→ Task instructions:
From the records below, extract only the lines running from the line with "the power-on hours" to the line with "pubHash := 0, logHead", both lines included, reproducing them exactly.

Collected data
========

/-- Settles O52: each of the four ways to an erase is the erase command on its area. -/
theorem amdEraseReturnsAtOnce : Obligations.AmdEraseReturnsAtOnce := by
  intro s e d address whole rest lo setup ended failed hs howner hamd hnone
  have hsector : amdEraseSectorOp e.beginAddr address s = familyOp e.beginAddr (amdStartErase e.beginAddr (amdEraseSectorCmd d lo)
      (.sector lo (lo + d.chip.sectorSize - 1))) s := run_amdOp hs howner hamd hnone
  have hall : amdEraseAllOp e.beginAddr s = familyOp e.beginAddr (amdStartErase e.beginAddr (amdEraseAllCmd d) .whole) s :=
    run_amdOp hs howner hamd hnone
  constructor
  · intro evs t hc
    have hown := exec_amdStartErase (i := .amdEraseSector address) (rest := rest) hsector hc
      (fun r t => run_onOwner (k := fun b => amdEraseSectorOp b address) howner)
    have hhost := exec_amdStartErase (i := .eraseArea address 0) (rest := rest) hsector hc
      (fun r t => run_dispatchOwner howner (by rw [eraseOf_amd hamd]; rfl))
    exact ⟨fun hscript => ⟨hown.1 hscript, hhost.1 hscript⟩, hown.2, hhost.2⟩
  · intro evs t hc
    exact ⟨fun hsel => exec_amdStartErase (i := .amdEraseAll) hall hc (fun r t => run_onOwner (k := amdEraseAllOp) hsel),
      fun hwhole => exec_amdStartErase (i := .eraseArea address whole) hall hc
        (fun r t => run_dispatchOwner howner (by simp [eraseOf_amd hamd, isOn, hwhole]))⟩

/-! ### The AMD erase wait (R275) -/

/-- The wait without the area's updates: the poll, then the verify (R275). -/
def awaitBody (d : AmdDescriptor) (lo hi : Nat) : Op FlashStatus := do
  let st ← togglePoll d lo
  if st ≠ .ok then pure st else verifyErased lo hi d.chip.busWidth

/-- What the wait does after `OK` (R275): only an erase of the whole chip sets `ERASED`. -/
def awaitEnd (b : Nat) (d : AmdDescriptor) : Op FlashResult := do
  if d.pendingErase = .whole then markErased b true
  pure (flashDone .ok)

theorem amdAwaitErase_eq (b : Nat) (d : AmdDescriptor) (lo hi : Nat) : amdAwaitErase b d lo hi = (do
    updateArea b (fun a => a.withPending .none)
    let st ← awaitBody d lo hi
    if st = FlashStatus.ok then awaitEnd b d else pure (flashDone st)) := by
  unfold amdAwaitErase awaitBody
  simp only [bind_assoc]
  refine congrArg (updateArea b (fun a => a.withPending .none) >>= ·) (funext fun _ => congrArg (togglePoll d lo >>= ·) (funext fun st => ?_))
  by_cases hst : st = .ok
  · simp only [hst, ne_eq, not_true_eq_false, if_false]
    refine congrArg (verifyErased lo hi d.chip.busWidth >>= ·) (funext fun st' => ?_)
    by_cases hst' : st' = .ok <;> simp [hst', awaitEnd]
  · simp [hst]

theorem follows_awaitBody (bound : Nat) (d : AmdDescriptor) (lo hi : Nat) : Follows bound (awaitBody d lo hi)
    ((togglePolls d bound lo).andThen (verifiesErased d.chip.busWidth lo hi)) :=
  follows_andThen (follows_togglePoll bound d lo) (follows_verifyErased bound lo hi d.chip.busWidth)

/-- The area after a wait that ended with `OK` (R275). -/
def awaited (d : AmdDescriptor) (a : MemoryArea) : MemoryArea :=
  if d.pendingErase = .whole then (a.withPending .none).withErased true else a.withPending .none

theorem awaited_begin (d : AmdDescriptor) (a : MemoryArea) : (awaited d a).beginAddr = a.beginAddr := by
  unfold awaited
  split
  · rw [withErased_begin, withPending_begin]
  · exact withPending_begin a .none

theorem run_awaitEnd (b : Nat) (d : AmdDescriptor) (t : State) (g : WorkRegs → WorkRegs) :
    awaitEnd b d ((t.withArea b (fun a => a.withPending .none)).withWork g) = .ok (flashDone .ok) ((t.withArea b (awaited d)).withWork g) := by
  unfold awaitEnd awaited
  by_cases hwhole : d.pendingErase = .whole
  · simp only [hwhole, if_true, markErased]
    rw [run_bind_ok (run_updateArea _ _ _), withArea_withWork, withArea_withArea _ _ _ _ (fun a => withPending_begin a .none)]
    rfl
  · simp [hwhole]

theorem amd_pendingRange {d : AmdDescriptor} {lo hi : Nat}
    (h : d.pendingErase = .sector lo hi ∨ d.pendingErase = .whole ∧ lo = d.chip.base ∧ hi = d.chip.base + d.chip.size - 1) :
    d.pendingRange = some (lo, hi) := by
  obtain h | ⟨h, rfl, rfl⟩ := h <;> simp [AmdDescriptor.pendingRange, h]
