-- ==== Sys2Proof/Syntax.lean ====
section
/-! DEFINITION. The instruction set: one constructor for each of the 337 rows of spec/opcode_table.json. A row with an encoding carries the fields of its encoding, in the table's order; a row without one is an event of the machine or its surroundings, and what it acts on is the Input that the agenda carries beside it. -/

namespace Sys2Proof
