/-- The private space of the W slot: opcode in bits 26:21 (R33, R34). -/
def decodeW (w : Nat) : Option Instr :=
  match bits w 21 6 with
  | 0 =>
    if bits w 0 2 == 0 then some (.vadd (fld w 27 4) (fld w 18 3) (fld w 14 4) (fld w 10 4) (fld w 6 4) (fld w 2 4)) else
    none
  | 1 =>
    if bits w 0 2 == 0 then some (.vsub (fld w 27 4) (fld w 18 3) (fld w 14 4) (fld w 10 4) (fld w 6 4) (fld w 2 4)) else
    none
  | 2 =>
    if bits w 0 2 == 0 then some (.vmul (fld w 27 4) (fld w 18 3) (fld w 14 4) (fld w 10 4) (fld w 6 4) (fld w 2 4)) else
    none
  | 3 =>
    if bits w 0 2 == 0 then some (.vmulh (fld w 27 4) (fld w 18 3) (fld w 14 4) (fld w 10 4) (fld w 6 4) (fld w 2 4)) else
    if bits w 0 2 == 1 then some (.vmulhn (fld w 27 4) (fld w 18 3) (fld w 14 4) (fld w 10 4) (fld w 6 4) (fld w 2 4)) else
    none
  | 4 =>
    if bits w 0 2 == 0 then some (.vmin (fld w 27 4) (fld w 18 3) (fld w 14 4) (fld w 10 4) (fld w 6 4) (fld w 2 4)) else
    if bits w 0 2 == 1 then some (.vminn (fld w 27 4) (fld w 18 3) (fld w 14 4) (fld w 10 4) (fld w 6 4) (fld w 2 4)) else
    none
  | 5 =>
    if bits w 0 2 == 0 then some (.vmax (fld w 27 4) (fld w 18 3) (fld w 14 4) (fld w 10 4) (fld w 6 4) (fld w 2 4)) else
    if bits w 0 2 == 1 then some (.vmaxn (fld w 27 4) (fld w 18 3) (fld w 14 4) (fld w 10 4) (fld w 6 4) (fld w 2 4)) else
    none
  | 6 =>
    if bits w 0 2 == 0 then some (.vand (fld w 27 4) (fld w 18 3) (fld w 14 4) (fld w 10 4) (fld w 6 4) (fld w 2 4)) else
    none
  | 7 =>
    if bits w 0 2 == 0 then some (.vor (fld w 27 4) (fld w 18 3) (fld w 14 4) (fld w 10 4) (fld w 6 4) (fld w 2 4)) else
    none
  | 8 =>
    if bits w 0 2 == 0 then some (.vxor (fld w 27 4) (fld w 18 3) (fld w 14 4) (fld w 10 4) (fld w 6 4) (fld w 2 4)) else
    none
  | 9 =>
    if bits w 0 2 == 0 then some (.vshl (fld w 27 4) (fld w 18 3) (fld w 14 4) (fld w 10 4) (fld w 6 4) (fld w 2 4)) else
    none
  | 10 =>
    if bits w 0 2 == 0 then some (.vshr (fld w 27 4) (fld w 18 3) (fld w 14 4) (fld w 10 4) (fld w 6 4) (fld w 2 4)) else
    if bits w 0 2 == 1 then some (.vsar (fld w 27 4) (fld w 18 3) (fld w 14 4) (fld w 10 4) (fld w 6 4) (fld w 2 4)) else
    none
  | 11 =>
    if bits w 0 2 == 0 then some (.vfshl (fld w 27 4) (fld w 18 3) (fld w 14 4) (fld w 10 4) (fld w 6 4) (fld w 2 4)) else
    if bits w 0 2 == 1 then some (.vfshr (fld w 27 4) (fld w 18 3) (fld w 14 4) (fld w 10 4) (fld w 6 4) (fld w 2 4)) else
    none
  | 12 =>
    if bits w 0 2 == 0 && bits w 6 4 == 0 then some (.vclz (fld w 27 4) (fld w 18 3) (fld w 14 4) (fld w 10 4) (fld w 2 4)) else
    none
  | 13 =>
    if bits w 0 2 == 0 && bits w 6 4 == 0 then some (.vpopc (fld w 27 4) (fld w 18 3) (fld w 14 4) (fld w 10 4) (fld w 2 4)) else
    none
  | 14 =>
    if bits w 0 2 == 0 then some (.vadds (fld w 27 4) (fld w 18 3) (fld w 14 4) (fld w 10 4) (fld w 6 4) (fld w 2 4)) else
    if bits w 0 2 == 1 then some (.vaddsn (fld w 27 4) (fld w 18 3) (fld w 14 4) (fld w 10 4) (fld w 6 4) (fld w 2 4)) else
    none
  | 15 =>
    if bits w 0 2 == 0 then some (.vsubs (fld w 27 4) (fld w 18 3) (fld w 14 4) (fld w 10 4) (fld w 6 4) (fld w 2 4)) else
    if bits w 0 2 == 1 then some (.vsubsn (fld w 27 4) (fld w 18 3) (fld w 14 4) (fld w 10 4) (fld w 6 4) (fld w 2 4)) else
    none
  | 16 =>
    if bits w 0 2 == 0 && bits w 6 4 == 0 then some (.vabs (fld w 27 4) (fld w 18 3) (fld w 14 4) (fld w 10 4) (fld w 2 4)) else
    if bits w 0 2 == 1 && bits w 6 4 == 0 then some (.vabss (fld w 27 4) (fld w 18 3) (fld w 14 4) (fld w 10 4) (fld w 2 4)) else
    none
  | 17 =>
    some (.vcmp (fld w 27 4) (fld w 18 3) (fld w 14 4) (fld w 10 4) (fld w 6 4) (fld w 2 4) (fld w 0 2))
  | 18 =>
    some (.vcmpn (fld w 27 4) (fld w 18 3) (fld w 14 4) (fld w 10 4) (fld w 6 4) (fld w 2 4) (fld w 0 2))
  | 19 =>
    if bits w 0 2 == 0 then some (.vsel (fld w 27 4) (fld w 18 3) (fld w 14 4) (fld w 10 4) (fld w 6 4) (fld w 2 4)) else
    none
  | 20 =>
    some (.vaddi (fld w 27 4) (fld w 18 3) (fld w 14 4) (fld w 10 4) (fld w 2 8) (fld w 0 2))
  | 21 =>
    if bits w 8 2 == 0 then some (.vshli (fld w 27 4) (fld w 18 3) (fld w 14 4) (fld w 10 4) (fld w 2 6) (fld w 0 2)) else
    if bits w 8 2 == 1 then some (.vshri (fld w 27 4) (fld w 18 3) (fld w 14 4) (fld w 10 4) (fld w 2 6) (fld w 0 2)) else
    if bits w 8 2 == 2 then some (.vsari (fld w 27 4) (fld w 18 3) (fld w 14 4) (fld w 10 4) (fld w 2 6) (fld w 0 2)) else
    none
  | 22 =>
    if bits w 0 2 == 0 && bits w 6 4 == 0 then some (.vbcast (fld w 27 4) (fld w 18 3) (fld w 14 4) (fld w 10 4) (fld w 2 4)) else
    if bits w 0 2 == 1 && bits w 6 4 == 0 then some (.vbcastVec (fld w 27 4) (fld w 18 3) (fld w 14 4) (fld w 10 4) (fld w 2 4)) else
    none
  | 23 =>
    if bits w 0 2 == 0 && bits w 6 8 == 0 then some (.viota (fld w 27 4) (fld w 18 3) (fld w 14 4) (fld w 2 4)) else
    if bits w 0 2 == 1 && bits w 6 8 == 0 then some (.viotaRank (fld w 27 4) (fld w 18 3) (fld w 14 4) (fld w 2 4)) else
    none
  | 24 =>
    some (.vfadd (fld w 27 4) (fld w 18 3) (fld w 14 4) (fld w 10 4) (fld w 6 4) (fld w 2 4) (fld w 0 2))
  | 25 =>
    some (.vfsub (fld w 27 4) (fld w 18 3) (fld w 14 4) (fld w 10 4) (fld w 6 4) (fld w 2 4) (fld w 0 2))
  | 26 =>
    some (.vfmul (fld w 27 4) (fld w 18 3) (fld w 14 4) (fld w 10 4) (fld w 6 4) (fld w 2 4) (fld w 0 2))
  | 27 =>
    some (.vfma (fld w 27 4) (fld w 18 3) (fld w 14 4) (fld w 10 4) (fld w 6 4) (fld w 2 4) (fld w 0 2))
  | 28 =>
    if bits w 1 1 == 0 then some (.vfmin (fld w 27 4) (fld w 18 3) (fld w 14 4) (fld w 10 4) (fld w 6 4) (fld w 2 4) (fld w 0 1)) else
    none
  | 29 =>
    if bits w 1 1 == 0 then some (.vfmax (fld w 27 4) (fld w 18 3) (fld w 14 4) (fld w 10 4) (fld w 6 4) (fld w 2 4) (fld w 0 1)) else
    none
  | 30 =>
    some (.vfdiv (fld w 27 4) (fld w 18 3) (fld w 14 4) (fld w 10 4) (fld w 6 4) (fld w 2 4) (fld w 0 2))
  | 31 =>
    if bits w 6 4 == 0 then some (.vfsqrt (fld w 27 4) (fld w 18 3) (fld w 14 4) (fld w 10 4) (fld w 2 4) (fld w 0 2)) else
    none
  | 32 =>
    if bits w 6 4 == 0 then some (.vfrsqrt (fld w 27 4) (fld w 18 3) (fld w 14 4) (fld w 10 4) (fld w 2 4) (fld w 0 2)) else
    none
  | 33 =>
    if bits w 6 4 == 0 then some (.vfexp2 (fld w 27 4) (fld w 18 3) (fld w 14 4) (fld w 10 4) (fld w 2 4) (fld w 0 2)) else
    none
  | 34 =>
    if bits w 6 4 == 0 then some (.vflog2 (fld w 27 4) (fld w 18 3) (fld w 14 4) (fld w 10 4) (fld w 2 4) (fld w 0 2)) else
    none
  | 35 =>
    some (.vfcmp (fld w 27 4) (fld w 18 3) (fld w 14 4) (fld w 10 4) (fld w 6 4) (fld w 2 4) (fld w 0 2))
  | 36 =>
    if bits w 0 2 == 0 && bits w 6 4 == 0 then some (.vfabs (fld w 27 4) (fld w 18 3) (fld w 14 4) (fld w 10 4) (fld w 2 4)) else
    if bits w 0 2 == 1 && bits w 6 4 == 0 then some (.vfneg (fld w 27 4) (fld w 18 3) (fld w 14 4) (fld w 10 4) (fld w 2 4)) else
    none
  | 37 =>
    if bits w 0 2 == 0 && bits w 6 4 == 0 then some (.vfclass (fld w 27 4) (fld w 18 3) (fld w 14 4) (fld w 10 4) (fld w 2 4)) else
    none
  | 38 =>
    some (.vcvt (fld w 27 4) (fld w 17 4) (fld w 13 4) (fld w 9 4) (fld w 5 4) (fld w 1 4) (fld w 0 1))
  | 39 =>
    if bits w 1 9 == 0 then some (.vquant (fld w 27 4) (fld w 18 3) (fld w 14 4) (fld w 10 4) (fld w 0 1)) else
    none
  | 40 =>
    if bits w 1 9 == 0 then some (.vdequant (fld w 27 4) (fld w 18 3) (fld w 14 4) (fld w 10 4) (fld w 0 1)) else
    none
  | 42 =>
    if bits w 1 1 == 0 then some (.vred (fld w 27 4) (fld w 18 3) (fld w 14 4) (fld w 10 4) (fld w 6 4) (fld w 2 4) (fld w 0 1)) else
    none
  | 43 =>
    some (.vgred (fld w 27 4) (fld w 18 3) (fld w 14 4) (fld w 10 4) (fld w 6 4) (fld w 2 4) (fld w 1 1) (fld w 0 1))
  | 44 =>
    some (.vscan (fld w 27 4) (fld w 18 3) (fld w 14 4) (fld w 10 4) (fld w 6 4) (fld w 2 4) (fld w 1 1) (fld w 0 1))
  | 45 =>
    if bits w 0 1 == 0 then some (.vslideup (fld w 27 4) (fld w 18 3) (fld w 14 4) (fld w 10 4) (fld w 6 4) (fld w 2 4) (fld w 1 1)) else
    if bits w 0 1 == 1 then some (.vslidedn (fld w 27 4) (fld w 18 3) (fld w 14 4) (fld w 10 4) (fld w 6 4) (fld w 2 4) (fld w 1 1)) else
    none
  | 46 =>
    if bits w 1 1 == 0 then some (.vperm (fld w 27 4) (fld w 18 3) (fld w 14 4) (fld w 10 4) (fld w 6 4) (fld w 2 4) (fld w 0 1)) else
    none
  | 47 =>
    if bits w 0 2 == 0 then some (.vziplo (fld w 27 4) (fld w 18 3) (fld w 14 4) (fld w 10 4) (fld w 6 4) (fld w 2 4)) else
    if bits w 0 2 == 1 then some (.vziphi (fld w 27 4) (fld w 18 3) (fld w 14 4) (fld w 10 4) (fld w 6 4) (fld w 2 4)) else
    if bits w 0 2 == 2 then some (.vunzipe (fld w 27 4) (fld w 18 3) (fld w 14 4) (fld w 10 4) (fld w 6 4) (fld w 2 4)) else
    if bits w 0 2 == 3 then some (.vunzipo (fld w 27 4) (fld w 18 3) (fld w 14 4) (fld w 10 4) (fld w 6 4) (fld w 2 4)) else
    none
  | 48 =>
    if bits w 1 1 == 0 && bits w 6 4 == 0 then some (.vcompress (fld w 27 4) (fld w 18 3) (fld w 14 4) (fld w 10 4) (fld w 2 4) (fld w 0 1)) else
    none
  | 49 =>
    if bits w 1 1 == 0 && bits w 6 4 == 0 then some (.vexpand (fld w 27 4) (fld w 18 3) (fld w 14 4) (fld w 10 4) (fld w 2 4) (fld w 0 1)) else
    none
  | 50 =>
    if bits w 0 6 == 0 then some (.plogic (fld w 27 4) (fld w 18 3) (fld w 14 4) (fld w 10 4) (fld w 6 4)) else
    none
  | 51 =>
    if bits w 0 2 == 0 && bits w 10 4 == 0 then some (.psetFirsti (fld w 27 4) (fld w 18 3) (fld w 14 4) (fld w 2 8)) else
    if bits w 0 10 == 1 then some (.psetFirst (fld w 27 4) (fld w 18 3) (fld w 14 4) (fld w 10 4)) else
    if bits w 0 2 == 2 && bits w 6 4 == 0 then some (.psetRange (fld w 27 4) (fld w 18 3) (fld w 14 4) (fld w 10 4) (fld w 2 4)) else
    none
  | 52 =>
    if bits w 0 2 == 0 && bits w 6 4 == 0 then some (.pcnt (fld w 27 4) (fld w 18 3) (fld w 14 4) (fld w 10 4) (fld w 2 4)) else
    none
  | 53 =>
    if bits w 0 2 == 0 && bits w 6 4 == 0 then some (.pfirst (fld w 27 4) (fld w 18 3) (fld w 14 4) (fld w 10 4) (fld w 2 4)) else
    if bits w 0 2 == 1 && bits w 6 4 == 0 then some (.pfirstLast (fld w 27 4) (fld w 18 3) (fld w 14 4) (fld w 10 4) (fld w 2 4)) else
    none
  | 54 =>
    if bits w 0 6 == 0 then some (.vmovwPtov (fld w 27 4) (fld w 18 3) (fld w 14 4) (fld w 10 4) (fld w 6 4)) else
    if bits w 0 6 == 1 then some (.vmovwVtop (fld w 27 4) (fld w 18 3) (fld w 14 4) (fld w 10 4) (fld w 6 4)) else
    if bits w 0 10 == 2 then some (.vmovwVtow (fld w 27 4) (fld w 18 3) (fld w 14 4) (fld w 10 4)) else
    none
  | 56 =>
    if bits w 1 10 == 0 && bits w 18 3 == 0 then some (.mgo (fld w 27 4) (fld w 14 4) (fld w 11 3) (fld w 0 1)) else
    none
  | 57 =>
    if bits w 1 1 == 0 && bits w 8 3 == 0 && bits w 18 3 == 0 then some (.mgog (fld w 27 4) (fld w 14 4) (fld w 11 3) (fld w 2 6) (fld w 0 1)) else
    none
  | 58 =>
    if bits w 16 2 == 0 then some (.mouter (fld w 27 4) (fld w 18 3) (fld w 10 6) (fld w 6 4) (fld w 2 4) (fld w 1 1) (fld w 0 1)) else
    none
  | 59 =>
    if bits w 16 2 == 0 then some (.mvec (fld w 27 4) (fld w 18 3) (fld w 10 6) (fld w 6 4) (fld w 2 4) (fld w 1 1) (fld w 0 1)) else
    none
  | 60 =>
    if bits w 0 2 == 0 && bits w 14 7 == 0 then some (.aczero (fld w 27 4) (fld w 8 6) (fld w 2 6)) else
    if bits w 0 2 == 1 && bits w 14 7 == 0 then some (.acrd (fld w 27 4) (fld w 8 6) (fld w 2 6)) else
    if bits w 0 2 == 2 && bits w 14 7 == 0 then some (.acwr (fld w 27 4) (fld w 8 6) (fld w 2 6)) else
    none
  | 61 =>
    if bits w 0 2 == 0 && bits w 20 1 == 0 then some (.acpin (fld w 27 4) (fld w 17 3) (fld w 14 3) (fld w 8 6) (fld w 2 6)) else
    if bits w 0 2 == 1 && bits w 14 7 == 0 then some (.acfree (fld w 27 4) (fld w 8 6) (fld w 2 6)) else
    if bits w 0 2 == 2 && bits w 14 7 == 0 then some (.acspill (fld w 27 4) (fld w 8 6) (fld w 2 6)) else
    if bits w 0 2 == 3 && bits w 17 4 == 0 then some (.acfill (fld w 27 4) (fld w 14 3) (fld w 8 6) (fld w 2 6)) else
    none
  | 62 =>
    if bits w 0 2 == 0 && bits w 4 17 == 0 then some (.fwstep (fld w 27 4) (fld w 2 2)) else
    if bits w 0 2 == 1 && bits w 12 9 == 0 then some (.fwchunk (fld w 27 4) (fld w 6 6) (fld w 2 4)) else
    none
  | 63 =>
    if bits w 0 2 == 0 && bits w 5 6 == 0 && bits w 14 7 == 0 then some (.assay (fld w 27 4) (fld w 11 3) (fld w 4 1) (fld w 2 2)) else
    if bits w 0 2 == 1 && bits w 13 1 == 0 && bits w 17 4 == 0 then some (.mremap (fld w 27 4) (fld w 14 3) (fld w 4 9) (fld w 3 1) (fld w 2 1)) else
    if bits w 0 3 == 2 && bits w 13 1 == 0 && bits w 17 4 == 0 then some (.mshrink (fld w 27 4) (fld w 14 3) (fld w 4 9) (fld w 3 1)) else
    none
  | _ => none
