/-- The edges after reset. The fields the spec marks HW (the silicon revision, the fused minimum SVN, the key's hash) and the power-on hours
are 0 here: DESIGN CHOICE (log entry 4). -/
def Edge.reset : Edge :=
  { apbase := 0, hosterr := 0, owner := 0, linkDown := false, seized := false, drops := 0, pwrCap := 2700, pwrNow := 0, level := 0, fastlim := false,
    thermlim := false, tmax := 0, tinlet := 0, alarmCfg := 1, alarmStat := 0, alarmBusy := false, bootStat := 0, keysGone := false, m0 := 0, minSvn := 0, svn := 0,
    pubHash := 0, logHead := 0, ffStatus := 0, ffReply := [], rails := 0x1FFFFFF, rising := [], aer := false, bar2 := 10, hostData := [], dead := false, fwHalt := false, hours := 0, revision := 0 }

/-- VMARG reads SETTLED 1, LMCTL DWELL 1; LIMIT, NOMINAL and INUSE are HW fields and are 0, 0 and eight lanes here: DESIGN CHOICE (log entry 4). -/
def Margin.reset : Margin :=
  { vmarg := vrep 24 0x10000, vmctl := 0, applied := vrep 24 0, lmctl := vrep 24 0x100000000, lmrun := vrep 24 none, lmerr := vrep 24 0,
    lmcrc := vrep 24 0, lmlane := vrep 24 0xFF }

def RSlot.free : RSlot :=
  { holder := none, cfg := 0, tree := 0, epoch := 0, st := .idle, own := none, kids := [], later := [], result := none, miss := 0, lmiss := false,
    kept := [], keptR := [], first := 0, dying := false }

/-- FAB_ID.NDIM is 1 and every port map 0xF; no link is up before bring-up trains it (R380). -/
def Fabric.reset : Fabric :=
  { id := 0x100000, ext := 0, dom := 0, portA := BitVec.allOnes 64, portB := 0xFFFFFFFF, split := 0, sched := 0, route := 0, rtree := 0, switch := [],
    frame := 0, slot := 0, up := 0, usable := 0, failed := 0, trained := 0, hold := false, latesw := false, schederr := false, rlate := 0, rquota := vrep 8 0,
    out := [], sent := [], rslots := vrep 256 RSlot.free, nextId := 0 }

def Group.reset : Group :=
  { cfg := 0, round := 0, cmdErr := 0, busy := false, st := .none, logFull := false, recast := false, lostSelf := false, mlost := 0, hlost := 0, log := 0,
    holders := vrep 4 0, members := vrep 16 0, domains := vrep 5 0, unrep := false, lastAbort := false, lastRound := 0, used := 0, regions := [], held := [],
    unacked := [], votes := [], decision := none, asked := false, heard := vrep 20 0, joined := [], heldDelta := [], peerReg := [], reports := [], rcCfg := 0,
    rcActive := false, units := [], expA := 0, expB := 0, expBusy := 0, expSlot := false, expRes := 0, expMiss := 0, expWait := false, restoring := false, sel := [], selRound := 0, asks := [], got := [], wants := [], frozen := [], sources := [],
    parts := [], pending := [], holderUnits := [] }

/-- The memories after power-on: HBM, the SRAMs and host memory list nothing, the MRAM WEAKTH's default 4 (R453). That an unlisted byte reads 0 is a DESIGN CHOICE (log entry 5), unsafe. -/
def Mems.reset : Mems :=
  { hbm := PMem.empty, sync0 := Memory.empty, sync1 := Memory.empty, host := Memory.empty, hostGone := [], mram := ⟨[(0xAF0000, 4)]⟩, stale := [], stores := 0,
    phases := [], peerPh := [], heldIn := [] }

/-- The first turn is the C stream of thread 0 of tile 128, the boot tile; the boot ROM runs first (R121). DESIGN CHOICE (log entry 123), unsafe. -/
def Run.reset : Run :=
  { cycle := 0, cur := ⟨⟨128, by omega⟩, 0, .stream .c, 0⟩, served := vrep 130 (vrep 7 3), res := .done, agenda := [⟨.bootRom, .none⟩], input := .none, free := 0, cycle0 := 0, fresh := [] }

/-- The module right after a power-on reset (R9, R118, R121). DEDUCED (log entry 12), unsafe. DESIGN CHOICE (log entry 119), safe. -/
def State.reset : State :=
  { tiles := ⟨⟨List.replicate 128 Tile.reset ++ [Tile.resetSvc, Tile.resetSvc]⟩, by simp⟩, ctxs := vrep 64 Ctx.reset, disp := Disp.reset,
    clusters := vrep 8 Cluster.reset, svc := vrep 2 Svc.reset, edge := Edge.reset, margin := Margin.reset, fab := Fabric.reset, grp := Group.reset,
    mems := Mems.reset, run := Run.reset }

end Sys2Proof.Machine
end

========

→ Response to this task:
/-- The edges after reset. The fields the spec marks HW (the silicon revision, the fused minimum SVN, the key's hash) and the power-on hours
are 0 here: DESIGN CHOICE (log entry 4). -/
def Edge.reset : Edge :=
  { apbase := 0, hosterr := 0, owner := 0, linkDown := false, seized := false, drops := 0, pwrCap := 2700, pwrNow := 0, level := 0, fastlim := false,
    thermlim := false, tmax := 0, tinlet := 0, alarmCfg := 1, alarmStat := 0, alarmBusy := false, bootStat := 0, keysGone := false, m0 := 0, minSvn := 0, svn := 0,
    pubHash := 0, logHead := 0, ffStatus := 0, ffReply := [], rails := 0x1FFFFFF, rising := [], aer := false, bar2 := 10, hostData := [], dead := false, fwHalt := false, hours := 0, revision := 0 }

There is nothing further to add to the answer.